-- ==== Sys2Proof/Machine/Cycle.lean ====
section
/-! DEFINITION. The start of a cycle, up to the decoded instruction: the two waits, the alignment check, the fetch, decode
(40_cycle.md R63 to R68). The order of the tests is that of 60_exceptions.md R116. -/

namespace Sys2Proof.Machine

/-- The fetch from `pc` (40_cycle.md R65, R66): `MisalignedFetch` under the default policy, then the range, then the big-endian word
(20_memory.md R38). -/
def fetchWord (s : State) : Except CycleError Word :=
  if s.pc.toNat % 2 = 1 ∧ s.params.oddPc = .fault then .error (.misalignedFetch s.pc)
  else
    match firstOutOfRange s.pc.toNat 2 with
    | some a => .error (.outOfBoundsAccess s.pc a)
    | none => .ok (wordOfBytes (Memory.get s.mem s.pc.toNat) (Memory.get s.mem (s.pc.toNat + 1)))

/-- How a cycle goes on after decode. -/
inductive CycleStart where
  /-- The latch is set or a key is awaited: the cycle changes nothing (R72, R73). -/
  | held
  /-- The fetch or the decode raised an error. -/
  | raised (e : CycleError)
  /-- The instruction to execute (R69). -/
  | run (i : Instr)
  deriving DecidableEq, Repr

/-- The cycle up to the decoded instruction (R63). -/
def startCycle (s : State) : CycleStart :=
  if s.fault.isSome then .held
  else if s.awaiting.isSome then .held
  else
    match fetchWord s with
    | .error e => .raised e
    | .ok w =>
      match decode w with
      | .error _ => .raised (.decodeFailure w s.pc)
      | .ok i => .run i

/-- Memory with an instruction word at an address, in the order a fetch reads it (20_memory.md R38). -/
def Memory.setWord (m : Memory) (a : Nat) (w : Word) : Memory :=
  Memory.set (Memory.set m a (wordHi w)) (a + 1) (wordLo w)

end Sys2Proof.Machine
end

● TASK OBJECTIVE: Transcribe all the entries exactly, as they stand.

● TASK OUTPUT:
-- ==== Sys2Proof/Machine/Cycle.lean ====
section
/-! DEFINITION. The start of a cycle, up to the decoded instruction: the two waits, the alignment check, the fetch, decode
(40_cycle.md R63 to R68). The order of the tests is that of 60_exceptions.md R116. -/

namespace Sys2Proof.Machine

/-- The fetch from `pc` (40_cycle.md R65, R66): `MisalignedFetch` under the default policy, then the range, then the big-endian word
(20_memory.md R38). -/
def fetchWord (s : State) : Except CycleError Word :=
  if s.pc.toNat % 2 = 1 ∧ s.params.oddPc = .fault then .error (.misalignedFetch s.pc)
  else
    match firstOutOfRange s.pc.toNat 2 with
    | some a => .error (.outOfBoundsAccess s.pc a)
    | none => .ok (wordOfBytes (Memory.get s.mem s.pc.toNat) (Memory.get s.mem (s.pc.toNat + 1)))

/-- How a cycle goes on after decode. -/
inductive CycleStart where
  /-- The latch is set or a key is awaited: the cycle changes nothing (R72, R73). -/
  | held
  /-- The fetch or the decode raised an error. -/
  | raised (e : CycleError)
  /-- The instruction to execute (R69). -/
  | run (i : Instr)
  deriving DecidableEq, Repr

/-- The cycle up to the decoded instruction (R63). -/
def startCycle (s : State) : CycleStart :=
  if s.fault.isSome then .held
  else if s.awaiting.isSome then .held
  else
    match fetchWord s with
    | .error e => .raised e
    | .ok w =>
      match decode w with
      | .error _ => .raised (.decodeFailure w s.pc)
      | .ok i => .run i

/-- Memory with an instruction word at an address, in the order a fetch reads it (20_memory.md R38). -/
def Memory.setWord (m : Memory) (a : Nat) (w : Word) : Memory :=
  Memory.set (Memory.set m a (wordHi w)) (a + 1) (wordLo w)

end Sys2Proof.Machine
end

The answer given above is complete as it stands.